In Russ v. Railroad, 112 Mo. 45, a section foreman charged with the supervision of a number of men on a line of railway and a colaborer with them, directed a keg of water to be placed on a handcar, and while he and the others were propelling same it was derailed by the keg falling off on the track, and plaintiff, one of the laborers, was injured. It was held that the foreman was a vice-principal and that the master could not escape liability because the foreman was at the time of the accident engaged with the others in the ordinary labor incident to their employment.
*135The ruling in the Russ case (supra) is approved under a somewhat similar state of facts in Boyd v. Railroad, 236 Mo. 54, 80.
Hollweg v. Bell Telephone Co., 195 Mo. 149, is a kindred ease to the one at bar. Hollweg, while operating a machine under the general direction of a foreman engaged in like labor, was injured.

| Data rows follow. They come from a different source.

-- ==== Sys2Proof/Machine/Sram.lean ====
section
/-! DEFINITION. The SRAM dies (R305 to R312, R545): requests, port cycles, table ports, command parity. -/

namespace Sys2Proof.Machine

/-- Endpoint of die `n`. -/
def dieKey (n : Nat) : Nat := 4 * sramAddr n

/-- Data parcel of an atomic (R284): the old value in word address [4:3]. -/
def atomicParcel (q : MemReq) (got : List (Nat × PWord)) : List (List PWord) :=
  [(List.range 4).map fun w => if w = q.addr % 32 / 8 then alGet (clean 0) got (q.addr / 8 * 8) else clean 0]

/-- Who asks, as the engine sees it. -/
def askerOf (q : MemReq) (k : Nat) : Asker := { src := q.src, port := q.port, tag := q.tag, key := q.key, hdr := q.hdr k }

/-- Step of the units in which a memory reads or writes under a key: a word, an AES block, a line. -/
def unitBytes (m : KeyMode) : Nat :=
  match m with
  | .plaintext => 8
  | .xts => 16
  | .gcm => 64

/-- The units that a request touches, by the device address of their first word. -/
def reqUnits (ctx : KeyCtx) (q : MemReq) : List Nat :=
  ((reqWords q).map fun a => a / unitBytes ctx.mode * unitBytes ctx.mode).eraseDups

/-- What a request that enables no byte is answered with (R543). -/
def answerNone (k : Nat) (q : MemReq) (s : Dev) : Dev :=
  if isAtomic q.op then respond k q rspBadRequest [] s else respond k q rspOk [zeroPayload] s

/-- The die accepts a request (R307, R310, R338). -/
def sramAccept (n : Nat) (q : MemReq) (s : Dev) : Dev :=
  let k := dieKey n
  if isAtomic q.op && !atomicOk q && !enablesNone q.len q.first q.last then respond k q rspBadRequest [] s
  else
    match engineCheck s (8 + n) 1 (askerOf q k) q.op q.addr q.len q.first q.last with
    | ((some c, _), s) => respond k q c [] s
    | ((none, ctx), s) =>
      if enablesNone q.len q.first q.last then answerNone k q s
      else updDie s n fun d => { d with accs := d.accs ++ [{ req := q, ctx, left := reqUnits ctx q }] }

/-- A die performs a request of the network (R47, R312, R545). A die out of service answers nothing. -/
def sramRequest (n src port tag : Nat) (s : Dev) : Dev :=
  let k := dieKey n
  let s := gather k s
  if sramOut s n || s.power.warm.isSome then s
  else match takeRequest k src port tag (if (getDie s n).filled then none else some rspNotInit) s with
    | (.perform q, s) => sramAccept n q s
    | (_, s) => s

/-! ## Table ports (R308 to R311) -/

/-- An edge of the table port's user clock occurs. -/
def tpEdge (s : Dev) (q : Nat) : Bool := edgeAt s (tpOwner q) (tpCfgOf (items s (tpOwner q))).1

/-- A read command is taken (R308). -/
def tpRead (q ra : Nat) (s : Dev) : Dev :=
  if tpEdge s q && (getDie s q).tpReads.length < 16 then updDie s q fun d => { d with tpReads := d.tpReads ++ [ra] } else s

/-- A write command is taken. -/
def tpWrite (q : Nat) (w : TpWrite) (s : Dev) : Dev :=
  if tpEdge s q && (getDie s q).tpWrites.length < 16 then updDie s q fun d => { d with tpWrites := d.tpWrites ++ [w] } else s

/-- Waiting read data is presented on TP_DATA (R309); no result: TP_DV is 0. -/
def tpReadData (q : Nat) (s : Dev) : Dev :=
  if tpEdge s q then updDie s q fun d => { d with tpOut := d.tpResp.head?, tpResp := d.tpResp.tail } else s

/-- The header under which the engine records a table port access (R339, R360). -/
def tpHdr (q : Nat) (op : ReqOp) : BitVec 64 := ({ op := opcodeOf op, src := sramAddr q, srcPort := 3, dst := sramAddr q } : Hdr).bits

/-- The verdict on a table port access (R310): 0 admitted, 1 refused by rights or metadata or as not initialised, 2 refused
for integrity mode. A refusal by rights or metadata is also one of the engine (R338, R339). -/
def tpVerdict (s : Dev) (q : Nat) (addr : Nat) (op : ReqOp) : Nat × KeyCtx × Dev :=
  let sel := selectSlot s 1 addr 0
  let sl := getSlot s (8 + q) sel.1
  let ctx : KeyCtx := { mode := sl.mode, key := sl.key }
  let lost : Bool := match sel.2 with
    | some k => let g := getRange s k; g.state = .initialising || g.state = .lost
    | none => false
  let integrity := sl.mode = .gcm || (match sel.2 with
    | some k => (getRange s k).integrity
    | none => false)
  if integrity then (2, ctx, s)
  else if inMetadata s 1 addr (addr + 16) then (1, ctx, denyRequest s (8 + q) 2 3 addr (tpHdr q op))
  else match rightsEntry s (sramAddr q) 3 0 with
    | none => (1, ctx, denyRequest s (8 + q) 3 3 addr (tpHdr q op))
    | some n =>
      let s := incR s (rRights n 3) 31 0 1
      if rightsPermit s n sel.1 op then ((if lost then 1 else 0), ctx, s)
      else (1, ctx, denyRequest s (8 + q) 3 3 addr (tpHdr q op))

/-- FLT_TP_REFUSED, once per 1 ms per table port. -/
def tpRefuse (q : Nat) (write integrity : Bool) (addr : Nat) (s : Dev) : Dev :=
  if dueAgain (getDie s q).refusedAt (timeNs s) then
    let now := timeNs s
    raiseS (updDie s q fun d => { d with refusedAt := some now }) fltTpRefused
      (q * 2 ^ 62 + write.toNat * 2 ^ 61 + integrity.toNat * 2 ^ 60 + addr % 2 ^ 48) (tpOwner q)
  else s

/-- A refused read: TP_DERR 1, data 0, poison 0. -/
def tpError : TpResult := { d0 := 0, d1 := 0, p0 := false, p1 := false, err := true }

/-- A result goes on its way for `n` port cycles. -/
def tpSend (q n : Nat) (r : TpResult) (s : Dev) : Dev := updDie s q fun d => { d with tpPipe := d.tpPipe ++ [(n, r)] }

/-- The die accepts the table port's read command at its head. -/
def tpReadAccept (q : Nat) (s : Dev) : Dev :=
  match (getDie s q).tpReads with
  | [] => s
  | ra :: rest =>
    let s := updDie s q fun d => { d with tpReads := rest }
    let addr := sramBase q + 16 * ra
    if sramOut s q then tpSend q 18 tpError s
    else match tpVerdict s q addr .rd with
      | (0, ctx, s) =>
        let w := addr % 64 / 8
        let r := readLine s (8 + q) ctx addr [w, w + 1] 0
        let get := fun i => decodeWord (alGet (clean 0) r.1.2 i)
        let a := get w
        let b := get (w + 1)
        tpSend q 18 { d0 := a.data, d1 := b.data, p0 := a.poison, p1 := b.poison, err := false } r.2
      | (v, _, s) => tpSend q 18 tpError (tpRefuse q false (v = 2) addr s)

/-- The die accepts and applies the table port's write command at its head. -/
def tpWriteAccept (q : Nat) (s : Dev) : Dev :=
  match (getDie s q).tpWrites with
  | [] => s
  | c :: rest =>
    let s := updDie s q fun d => { d with tpWrites := rest }
    let addr := sramBase q + 16 * c.wa
    if sramOut s q then s
    else match tpVerdict s q addr .wr with
      | (0, ctx, s) =>
        let w := addr % 64 / 8
        let ws : List WordWrite :=
          (if c.we.testBit 0 then [{ w, mask := 255, val := encodeWord c.wd.1 c.wp.1 }] else []) ++
          (if c.we.testBit 1 then [{ w := w + 1, mask := 255, val := encodeWord c.wd.2 c.wp.2 }] else [])
        if ws.isEmpty then s
        else
          let r := sealLine s (8 + q) ctx addr (sramAddr q) ws 0
          memSets r.2 r.1.2
      | (v, _, s) => tpRefuse q true (v = 2) addr s

/-! ## Port cycles (R306, R307) -/

/-- Word slots that unit `u` of an access takes of the read and the write port: its words are read by a read, a merge or an atomic,
and written by a write, a merge or an atomic. -/
def unitCost (a : SramAcc) (u : Nat) : Nat × Nat :=
  let n := unitBytes a.ctx.mode / 8
  let whole := (List.range n).all fun i => wordMask a.req (u + 8 * i) = 255
  if a.req.op = .rd then (n, 0) else if !isAtomic a.req.op && whole then (0, n) else (n, n)

/-- What a port cycle does for an access: how many of its units act, and the slots its next unit has had. -/
structure AccPlan where
  acts : Nat := 0
  paid : Nat × Nat := (0, 0)
  deriving DecidableEq, Repr

/-- Give slots of both ports to the units of an access, in order. A unit that finds too few, or that an earlier access still has to
reach, ends it; it keeps the rest of the port it wanted from the accesses behind. A line of eight words collects its slots over
several cycles; a merge or an atomic of a word has both of its slots in one (R307). Answers the plan and the slots left. -/
def planUnits (a : SramAcc) (held : List Nat) : List Nat → Nat × Nat → Nat × Nat → Nat → AccPlan × Nat × Nat
  | [], free, _, n => ({ acts := n }, free)
  | u :: us, free, paid, n =>
    let c := unitCost a u
    let need := (c.1 - paid.1, c.2 - paid.2)
    if held.contains u then ({ acts := n, paid }, (if c.1 = 0 then free.1 else 0), (if c.2 = 0 then free.2 else 0))
    else if need.1 ≤ free.1 && need.2 ≤ free.2 then planUnits a held us (free.1 - need.1, free.2 - need.2) (0, 0) (n + 1)
    else if a.ctx.mode = .gcm then
      let p := (min need.1 free.1, min need.2 free.2)
      ({ acts := n, paid := (paid.1 + p.1, paid.2 + p.2) }, free.1 - p.1, free.2 - p.2)
    else ({ acts := n, paid }, (if c.1 = 0 then free.1 else 0), (if c.2 = 0 then free.2 else 0))

/-- Share out a port cycle's slots in acceptance order (R306). -/
def shareSlots : Nat × Nat → List Nat → List SramAcc → List AccPlan
  | _, _, [] => []
  | free, held, a :: rest =>
    let p := planUnits a held a.left free a.paid 0
    p.1 :: shareSlots p.2 (held ++ a.left.drop p.1.acts) rest

/-- Apply `f` to the access at index `i` of die `n`. -/
def updAcc (n i : Nat) (f : SramAcc → SramAcc) (s : Dev) : Dev := updDie s n fun d => { d with accs := updNth d.accs i f }

/-- Read one unit of a read. -/
def sramReadUnit (n i : Nat) (a : SramAcc) (u : Nat) (s : Dev) : Dev :=
  let want := ((reqWords a.req).filter fun x => x / unitBytes a.ctx.mode * unitBytes a.ctx.mode = u).map fun x => x % 64 / 8
  let r := readLine s (8 + n) a.ctx u want (a.req.hdr (dieKey n))
  updAcc n i (fun x => { x with
    got := x.got ++ (r.1.2.map fun y => (u / 64 * 64 + 8 * y.1, y.2))
    code := if x.code = 0 then r.1.1 else x.code }) r.2

/-- Write, merge or act atomically on one unit. -/
def sramWriteUnit (n i : Nat) (a : SramAcc) (u : Nat) (s : Dev) : Dev :=
  let hdr := a.req.hdr (dieKey n)
  if isAtomic a.req.op then
    let w := a.req.addr % 64 / 8
    let op := fun j => (decodeWord (nth 0 a.req.operands j)).data
    let r := atomicLine s (8 + n) a.ctx u w a.req.op (op 0) (op 1) hdr
    updAcc n i (fun x => { x with got := [(a.req.addr / 8 * 8, r.1.2.1)], code := r.1.1 }) (memSets r.2 r.1.2.2)
  else
    let ws := ((reqWords a.req).filter fun x => x / unitBytes a.ctx.mode * unitBytes a.ctx.mode = u).map fun x =>
      ({ w := x % 64 / 8, mask := wordMask a.req x, val := carriedWord a.req x } : WordWrite)
    let r := sealLine s (8 + n) a.ctx u a.req.src ws hdr
    updAcc n i (fun x => { x with code := if x.code = 0 then r.1.1 else x.code }) (memSets r.2 r.1.2)

/-- Perform the units of this cycle that `f` acts on, of the accesses that `p` picks, in acceptance order. -/
def sramUnits (n : Nat) (p : SramAcc → Bool) (f : Nat → Nat → SramAcc → Nat → Dev → Dev) (plan : List AccPlan)
    (accs : List SramAcc) (s : Dev) : Dev :=
  (accs.zipIdx).foldl (fun s x =>
    if p x.1 then (x.1.left.take (nth {} plan x.2).acts).foldl (fun s u => f n x.2 x.1 u s) s else s) s

/-- Accesses that have ended send their responses: writes at once, reads and atomics 18 port cycles after their last unit. -/
def sramFinish (n : Nat) (s : Dev) : Dev :=
  let ended := fun (a : SramAcc) => a.left.isEmpty && (isWrite a.req.op || 18 ≤ a.age)
  let accs := (getDie s n).accs
  let s := updDie s n fun d => { d with accs := d.accs.filter fun a => !ended a }
  (accs.filter ended).foldl (fun s a =>
    let data := if isAtomic a.req.op then atomicParcel a.req a.got else readParcels a.req a.got
    respond (dieKey n) a.req a.code data s) s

It was held that the foreman was a vice-principal and the fact that he had a few moments before the accident been operating the same machine as a colaborer of Hollweg, did not lessen the master’s liability.
But why burden the record with the citation of further authorities in support of the conclusion we have reached? Viewed from our vantage, they clearly support the result of our reasoning; viewed from that of the author of the majority opinion (whose learning and judgment we generally appreciate and admire) they do not. Precedents, at best, are but persuasive, and, after all, the conclusion in each case must rest primarily upon its own facts. Thus buttressed, we can reach no other conclusions in this case satisfactory to our conscience and judgment than that Kuhr was a vice-principal at the time of plaintiff’s injuries, and that the defendants are liable therefor. As a consequence, it follows that the judgment of the Court of Appeals should be reversed, and that of the trial court affirmed.
Lamm, G. J., and Broimi, J., concur in this opinion.